Russia defaults on foreign debt for first time in a century | 5 points
During Russia’s financial crisis and ruble collapse of 1998, President Boris Yeltsin’s government defaulted on $40 billion of its local debt.
Russia defaulted on its foreign-currency sovereign debt for the first time in more than a century, a result of its further alienation from the global financial system following West-led sanctions imposed over its war in Ukraine. Kremlin has pushed back against the default designation, saying it has the money to meet the obligations and has been forced into non-payment by the West shutting down its payment routes to international creditors.
“There is money and there is also the readiness to pay," Russian finance minister Anton Siluanov said last month. “This situation, artificially created by an unfriendly country, will not have any effect on Russians’ quality of life.”

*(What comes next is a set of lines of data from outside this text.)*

-- ==== Sys2Proof/Machine/Lifecycle.lean ====
section
/-! DEFINITION. The lifecycle unit: UPDATE (R116 to R120) and TRIGGER (R121 to R123). -/

namespace Sys2Proof.Machine

/-- The stagnation test on a new checksum and the history as it stood before this UPDATE (R117): equal to the last
generation's, or period 2. -/
def stagnation (c hist0 hist1 hist2 : Word) : Bool := decide (c = hist0 ∨ (c = hist1 ∧ hist0 = hist2))

/-- The energy law (R118): 0 at once on stagnation, else one less, saturating at 0. -/
def energyAfter (stag : Bool) (energy : BitVec 16) : BitVec 16 :=
  if stag then 0 else if energy = 0 then 0 else energy - 1

/-- What UPDATE does after its generation with the checksum `c` (R116): the energy, then the history shift (R120), then
STAGNANT and RESULT. -/
def State.bookkeep (s : State) (c : Word) : State :=
  { s with
    energy := energyAfter (stagnation c s.hist0 s.hist1 s.hist2) s.energy
    hist2 := s.hist1
    hist1 := s.hist0
    hist0 := c
    stagnant := stagnation c s.hist0 s.hist1 s.hist2
    result := c }

/-- UPDATE (R116). -/
def execUpdate (s : State) : Host.Outcome State Fault Refusal :=
  .next (s.generation.bookkeep (checksum s.generation.grid))

/-- The byte of the two draws that row 8+k of the band takes (R121, R122): byte `k mod 4` of w0 for k < 4, of w1 above. -/
def bandByte (w0 w1 : Word) (k : Nat) : Byte := ((if k < 4 then w0 else w1) >>> (8 * (k % 4))).setWidth 8

/-- The grid with the two draws ORed into the band, rows 8..15 and columns 12..19 (R121, R122). -/
def orBand (g : Grid) (w0 w1 : Word) : Grid :=
  Vector.ofFn fun r : RowIndex =>
    if 8 ≤ r.val ∧ r.val ≤ 15 then g[r] ||| ((bandByte w0 w1 (r.val - 8)).setWidth 32 <<< 12) else g[r]

/-- TRIGGER (R121): the energy first, then the draws w0 and w1, then the OR. UNSEEDED is recorded before them when
`SEEDED = 0`. -/
def execTrigger (s : State) : Host.Outcome State Fault Refusal :=
  let s1 := { s.checkSeeded with energy := s.cfg.maxCount }
  let s2 := s1.draw
  let s3 := s2.draw
  .next { s3 with grid := orBand s3.grid s2.drawn s3.drawn }

end Sys2Proof.Machine
end

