-- ==== Sys2Proof/Certificates/Slice0/Obligations.lean ====
section
/-! DEFINITION. What is to be proved of the model, one statement each. A statement names the rule of spec/ it formalises;
where it rests on a choice of the model it names the log entry. Unless it says otherwise a statement holds of every state,
those that no run reaches among them. -/

open Sys2Proof Sys2Proof.Machine

/-! Encoding. -/

/-- R82: the worked encodings, each word with the command or the error it stands for. -/
def Obligations.WorkedEncodingsDecode : Prop :=
  decode 0x00000000 = .ok .nop ∧ decode 0x00000002 = .ok .evolve ∧ decode 0x00000003 = .ok .update ∧
  decode 0x000000C6 = .ok (.gridWr 12) ∧ decode 0x00000176 = .ok (.gridWr 23) ∧ decode 0x00000005 = .ok (.gridRd 0) ∧
  decode 0x000000F9 = .ok (.prngWr 15) ∧ decode 0x00000038 = .ok (.prngRd 3) ∧
  decode 0x00000185 = .error .badRow ∧ decode 0x00000109 = .error .badRow ∧
  decode 0x00000013 = .error .reservedField ∧ decode 0x0000000E = .error .illegalOp

/-- Every well-formed command is what its own encoding decodes to, with ROW at every value it admits (R72, R75, R80). -/
def Obligations.DecodeEncodeRoundTrip : Prop :=
  ∀ i : Instr, i.wellFormed = true → decode (encode i) = .ok i

/-- A word that decodes is the encoding of what it decodes to, which is well formed and listed by its own row of the opcode
map: no bit of a legal word is ignored (R73, R75, R76). -/
def Obligations.DecodedWordIsItsEncoding : Prop :=
  ∀ (w : Word) (i : Instr), decode w = .ok i →
    encode i = w ∧ i.wellFormed = true ∧ i.opcodeRow.matches w = true

/-- R76: the legal words are the 89 listed, no two of them equal, and every other word raises exactly one error and does
nothing else but be a command in flight for its latency. -/
def Obligations.LegalWordsAreTheListedEightyNine : Prop :=
  legalWords.length = 89 ∧ legalWords.Nodup ∧
  (∀ w : Word, (∃ i, decode w = .ok i) ↔ w ∈ legalWords) ∧
  (∀ w : Word, w ∉ legalWords → ∃ e, decode w = .error e ∧ ∀ s : State, issue w s = .next ((s.accept w).raise e))

/-- R78: what `decode` answers, with the fields of the word as numbers: OP is the word modulo 16, ROW the next 5 bits, RSV
the rest. The first check that fails names the error. -/
def Obligations.DecodeChecksInOrder : Prop :=
  ∀ w : Word,
    let op := w.toNat % 16
    let row := w.toNat / 16 % 32
    let rsv := w.toNat / 512
    let usesRow := op = 5 ∨ op = 6 ∨ op = 8 ∨ op = 9
    (13 ≤ op → decode w = .error .illegalOp) ∧
    (op < 13 → rsv ≠ 0 → decode w = .error .reservedField) ∧
    (op < 13 → rsv = 0 → ¬ usesRow → row ≠ 0 → decode w = .error .reservedField) ∧
    (rsv = 0 → (op = 5 ∨ op = 6) → 24 ≤ row → decode w = .error .badRow) ∧
    (rsv = 0 → (op = 8 ∨ op = 9) → 16 ≤ row → decode w = .error .badRow) ∧
    (op < 13 → rsv = 0 → (¬ usesRow → row = 0) → ((op = 5 ∨ op = 6) → row < 24) → ((op = 8 ∨ op = 9) → row < 16) →
      ∃ i, decode w = .ok i ∧ i.op.toNat = op ∧ i.rowOf.toNat = row)

/-! The port, the step, `BUSY`. -/

/-- R85: a word written to CMD while `BUSY = 0` that decodes to `i` makes the step run `i` at once, on the state in which
the word and ARG0..ARG2 are the snapshot (log 2). The latency is a free value (log 3). `withFetchWord` places such a write. -/
def Obligations.StepRunsDecodedCommand : Prop :=
  ∀ (s : State) (w : Word) (i : Instr), decode w = .ok i →
    (∀ rest, s.inFlight = none → s.bus = .write 0 w :: rest → step s = exec i { s with
      bus := rest
      inFlight := some { word := w, arg0 := s.arg0, arg1 := s.arg1, arg2 := s.arg2,
                         cyclesLeft := 1 + Config.cmdLatency s.draws }
      draws := s.draws + 1 }) ∧
    (∀ n, n < 2 ^ 32 → BitVec.ofNat 32 n = w → step (s.withFetchWord 32 n) = exec i (s.accept w))
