-- ==== Sys2Proof/Laws/State.lean ====
section
/-! SUPPORT. What each named update of the state leaves in each field, so that no proof unfolds a record update: a field an
update writes, where its value is unconditional, and every field it leaves alone. -/

namespace Sys2Proof.Machine

/-! `State.raise`. -/

@[simp] theorem State.raise_grid (s : State) (e : CmdError) : (s.raise e).grid = s.grid :=
  by unfold State.raise; split <;> rfl
@[simp] theorem State.raise_scratch (s : State) (e : CmdError) : (s.raise e).scratch = s.scratch :=
  by unfold State.raise; split <;> rfl
@[simp] theorem State.raise_energy (s : State) (e : CmdError) : (s.raise e).energy = s.energy :=
  by unfold State.raise; split <;> rfl
@[simp] theorem State.raise_hist0 (s : State) (e : CmdError) : (s.raise e).hist0 = s.hist0 :=
  by unfold State.raise; split <;> rfl
@[simp] theorem State.raise_hist1 (s : State) (e : CmdError) : (s.raise e).hist1 = s.hist1 :=
  by unfold State.raise; split <;> rfl
@[simp] theorem State.raise_hist2 (s : State) (e : CmdError) : (s.raise e).hist2 = s.hist2 :=
  by unfold State.raise; split <;> rfl
@[simp] theorem State.raise_stagnant (s : State) (e : CmdError) : (s.raise e).stagnant = s.stagnant :=
  by unfold State.raise; split <;> rfl
@[simp] theorem State.raise_ps (s : State) (e : CmdError) : (s.raise e).ps = s.ps :=
  by unfold State.raise; split <;> rfl
@[simp] theorem State.raise_idx (s : State) (e : CmdError) : (s.raise e).idx = s.idx :=
  by unfold State.raise; split <;> rfl
@[simp] theorem State.raise_seeded (s : State) (e : CmdError) : (s.raise e).seeded = s.seeded :=
  by unfold State.raise; split <;> rfl
@[simp] theorem State.raise_seedState (s : State) (e : CmdError) : (s.raise e).seedState = s.seedState :=
  by unfold State.raise; split <;> rfl
@[simp] theorem State.raise_mode (s : State) (e : CmdError) : (s.raise e).mode = s.mode :=
  by unfold State.raise; split <;> rfl
@[simp] theorem State.raise_acc (s : State) (e : CmdError) : (s.raise e).acc = s.acc :=
  by unfold State.raise; split <;> rfl
@[simp] theorem State.raise_bitcnt (s : State) (e : CmdError) : (s.raise e).bitcnt = s.bitcnt :=
  by unfold State.raise; split <;> rfl
@[simp] theorem State.raise_wordcnt (s : State) (e : CmdError) : (s.raise e).wordcnt = s.wordcnt :=
  by unfold State.raise; split <;> rfl
@[simp] theorem State.raise_pairPhase (s : State) (e : CmdError) : (s.raise e).pairPhase = s.pairPhase :=
  by unfold State.raise; split <;> rfl
@[simp] theorem State.raise_pairFirst (s : State) (e : CmdError) : (s.raise e).pairFirst = s.pairFirst :=
  by unfold State.raise; split <;> rfl
@[simp] theorem State.raise_last (s : State) (e : CmdError) : (s.raise e).last = s.last :=
  by unfold State.raise; split <;> rfl
@[simp] theorem State.raise_lastValid (s : State) (e : CmdError) : (s.raise e).lastValid = s.lastValid :=
  by unfold State.raise; split <;> rfl
@[simp] theorem State.raise_entCount (s : State) (e : CmdError) : (s.raise e).entCount = s.entCount :=
  by unfold State.raise; split <;> rfl
@[simp] theorem State.raise_arg0 (s : State) (e : CmdError) : (s.raise e).arg0 = s.arg0 :=
  by unfold State.raise; split <;> rfl
@[simp] theorem State.raise_arg1 (s : State) (e : CmdError) : (s.raise e).arg1 = s.arg1 :=
  by unfold State.raise; split <;> rfl
@[simp] theorem State.raise_arg2 (s : State) (e : CmdError) : (s.raise e).arg2 = s.arg2 :=
  by unfold State.raise; split <;> rfl
@[simp] theorem State.raise_result (s : State) (e : CmdError) : (s.raise e).result = s.result :=
  by unfold State.raise; split <;> rfl
@[simp] theorem State.raise_raw (s : State) (e : CmdError) : (s.raise e).raw = s.raw :=
  by unfold State.raise; split <;> rfl
@[simp] theorem State.raise_inFlight (s : State) (e : CmdError) : (s.raise e).inFlight = s.inFlight :=
  by unfold State.raise; split <;> rfl
@[simp] theorem State.raise_cfg (s : State) (e : CmdError) : (s.raise e).cfg = s.cfg :=
  by unfold State.raise; split <;> rfl
@[simp] theorem State.raise_bus (s : State) (e : CmdError) : (s.raise e).bus = s.bus :=
  by unfold State.raise; split <;> rfl
@[simp] theorem State.raise_rdata (s : State) (e : CmdError) : (s.raise e).rdata = s.rdata :=
  by unfold State.raise; split <;> rfl
@[simp] theorem State.raise_rpData (s : State) (e : CmdError) : (s.raise e).rpData = s.rpData :=
  by unfold State.raise; split <;> rfl
@[simp] theorem State.raise_draws (s : State) (e : CmdError) : (s.raise e).draws = s.draws :=
  by unfold State.raise; split <;> rfl
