end Sys2Proof.Machine
end

section
/-! UPDATE, one after the other: the judgement on the old history, the energy law and the shift (R116 to R120), and what
they make of a grid of period 1 or 2 (R125). -/

namespace Sys2Proof.Machine

/-- The state that one UPDATE leaves (R116). -/
def State.updated (s : State) : State := s.generation.bookkeep (checksum s.generation.grid)

theorem exec_update_updated (s : State) : exec .update s = .next s.updated := exec_update s

@[simp] theorem updated_grid (s : State) : s.updated.grid = nextGrid s.grid := by simp [State.updated]
@[simp] theorem updated_scratch (s : State) : s.updated.scratch = s.grid := by simp [State.updated]
@[simp] theorem updated_hist0 (s : State) : s.updated.hist0 = checksum (nextGrid s.grid) := by simp [State.updated]
@[simp] theorem updated_hist1 (s : State) : s.updated.hist1 = s.hist0 := by simp [State.updated]
@[simp] theorem updated_hist2 (s : State) : s.updated.hist2 = s.hist1 := by simp [State.updated]
@[simp] theorem updated_result (s : State) : s.updated.result = checksum (nextGrid s.grid) := by simp [State.updated]

/-- UPDATE writes the grid, the scratch rows, RESULT, STAGNANT, ENERGY and the history, and nothing else (R116). -/
theorem updated_frame (s : State) :
    s.updated = { s with
      grid := s.updated.grid, scratch := s.updated.scratch, result := s.updated.result, stagnant := s.updated.stagnant
      energy := s.updated.energy, hist0 := s.updated.hist0, hist1 := s.updated.hist1, hist2 := s.updated.hist2 } := by
  simp only [State.updated, State.bookkeep, State.generation]

/-- UPDATE judges the new checksum against the history as it stood before it (R117). -/
theorem updated_stagnant_iff (s : State) : s.updated.stagnant = true ↔
    checksum (nextGrid s.grid) = s.hist0 ∨ (checksum (nextGrid s.grid) = s.hist1 ∧ s.hist0 = s.hist2) := by
  simp [State.updated, stagnation]

theorem updated_not_stagnant_iff (s : State) : s.updated.stagnant = false ↔
    checksum (nextGrid s.grid) ≠ s.hist0 ∧ (checksum (nextGrid s.grid) = s.hist1 → s.hist0 ≠ s.hist2) := by
  rw [← Bool.not_eq_true, updated_stagnant_iff, not_or, not_and]

theorem updated_energy_toNat (s : State) :
    s.updated.energy.toNat = if s.updated.stagnant then 0 else s.energy.toNat - 1 := by
  simp [State.updated, energyAfter_toNat]

theorem updated_energy_of_stagnant {s : State} (h : s.updated.stagnant = true) : s.updated.energy = 0 := by
  apply BitVec.eq_of_toNat_eq
  rw [updated_energy_toNat, if_pos h]
  rfl

theorem updated_energy_le (s : State) : s.updated.energy.toNat ≤ s.energy.toNat - 1 := by
  rw [updated_energy_toNat]
  split <;> omega

/-- Settles O34: both commands leave the same generation, and only UPDATE judges it and shifts the history. -/
theorem updateJudgesAndShifts : Obligations.UpdateJudgesAndShifts := by
  intro s
  refine ⟨_, _, exec_update_updated s, exec_evolve s, ?_⟩
  simpa [updated_stagnant_iff, updated_energy_toNat] using updated_frame s

/-! Runs of UPDATE. -/

/-- A run of UPDATEs iterates the state that one of them leaves. -/
theorem execAll_updates (n : Nat) : ∀ s : State,
    execAll (List.replicate n .update) s = .next (State.updated^[n] s) := by
  induction n with
  | zero => exact fun s => rfl
  | succ n ih => exact fun s => ih s.updated

theorem updates_energy_le (s : State) (n : Nat) : (State.updated^[n] s).energy.toNat ≤ s.energy.toNat - n := by
  induction n with
  | zero => exact Nat.le_refl _
  | succ n ih =>
    rw [Function.iterate_succ_apply']
    have := updated_energy_le (State.updated^[n] s)
    omega

/-- Settles O38: each UPDATE takes at least 1. -/
theorem updatesRunTheEnergyDown : Obligations.UpdatesRunTheEnergyDown := fun s n =>
  ⟨_, execAll_updates n s, updates_energy_le s n⟩

/-! Grids of period 1 and 2 (R125). -/

/-- Against the zeros of the reset history only the checksum 0 looks stagnant. -/
theorem firstUpdate_not_stagnant {s : State} (h0 : s.hist0 = 0) (h1 : s.hist1 = 0)
    (hc : checksum (nextGrid s.grid) ≠ 0) : s.updated.stagnant = false :=
  (updated_not_stagnant_iff s).2 ⟨fun h => hc (h.trans h0), fun h => absurd (h.trans h1) hc⟩

/-- Settles O35: the first checksum is HIST0 when the second UPDATE judges, and the grid has not moved. -/
theorem stillLifeStagnatesAtTheSecondUpdate : Obligations.StillLifeStagnatesAtTheSecondUpdate := by
  intro s t u still ht hu
  rw [exec_update_updated, Host.Outcome.next.injEq] at ht hu
  subst ht hu
  have stagnant : s.updated.updated.stagnant = true := by simp [updated_stagnant_iff, still]
  refine ⟨by simp [still], by simp [still], stagnant, updated_energy_of_stagnant stagnant, fun h0 h1 hc => ?_⟩
  exact firstUpdate_not_stagnant h0 h1 (updated_result s ▸ hc)

/-- The history before the 4th UPDATE holds the checksums of the last three generations, so period 2 is seen (R117). -/
theorem fourthUpdate_stagnant {s : State} (period : nextGrid (nextGrid s.grid) = s.grid) :
    s.updated.updated.updated.updated.stagnant = true := by
  simp [updated_stagnant_iff, period]

/-- Settles O36: each of the first three judgements meets a zero of the reset history where period 2 wants a checksum. -/
theorem periodTwoStagnatesAtTheFourthUpdate : Obligations.PeriodTwoStagnatesAtTheFourthUpdate := by
  intro s period h0 h1 h2 differ hs hn
  have fresh : checksum s.grid ≠ s.hist0 := h0 ▸ hs
  have stagnant := fourthUpdate_stagnant period
  refine ⟨_, _, _, _, exec_update_updated s, exec_update_updated _, exec_update_updated _, exec_update_updated _,
    firstUpdate_not_stagnant h0 h1 hn, ?second, ?third, stagnant, updated_energy_of_stagnant stagnant, ?grid⟩
  case second => simp [updated_not_stagnant_iff, period, differ, fresh]
  case third => simp [updated_not_stagnant_iff, period, differ.symm, fresh]
  case grid => simp [period]

theorem updates_keep_period {s : State} (period : nextGrid (nextGrid s.grid) = s.grid) (n : Nat) :
    nextGrid (nextGrid (State.updated^[n] s).grid) = (State.updated^[n] s).grid := by
  induction n with
  | zero => exact period
  | succ n ih => rw [Function.iterate_succ_apply', updated_grid, ih]

/-- Settles O37: whatever came before, the last four UPDATEs are the first four of a run on a grid of period 2. -/
theorem stagnationPersists : Obligations.StagnationPersists := by
  intro s n period
  have stagnant := fourthUpdate_stagnant (updates_keep_period period n)
  refine ⟨_, execAll_updates (n + 4) s, ?_⟩
  rw [Nat.add_comm n 4, Function.iterate_add_apply]
  exact ⟨stagnant, updated_energy_of_stagnant stagnant⟩

end Sys2Proof.Machine
end

section
/-! TRIGGER: the band that its two draws are ORed into (R121, R122) and its frame (R123). -/

namespace Sys2Proof.Machine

While Russia, for months, founds paths around the penalties imposed in the aftermath of the invasion of Ukraine, it missed the Sunday night deadline to meet a 30-day grace period on interest payments originally due May 27.
Here's all you need to know about the debt default:
- Russia owes about $40 billion in foreign bonds, and about half of that to foreigners. Much of its foreign currency and gold reserves were held overseas and are now frozen.
- The last time Russia defaulted on its international debt was during the Bolshevik Revolution when the Russian Empire collapsed and the Soviet Union was created.
- Russia defaulted on $40 billion of its domestic debts during the financial crisis and ruble collapse of 1998. But was able to recover from that default with the help of international aid.
- A formal declaration of default would usually come from rating firms, but they have withdrawn ratings on Russian entities due to the European sanctions. Now the bondholders can themselves one if owners of 25% of the outstanding bonds agree that an “Event of Default” has occurred.
- According to Associated Press, analysts are cautiously reckoning that the default would not have the kind of impact on global financial markets and institutions that came from an earlier default in 1998.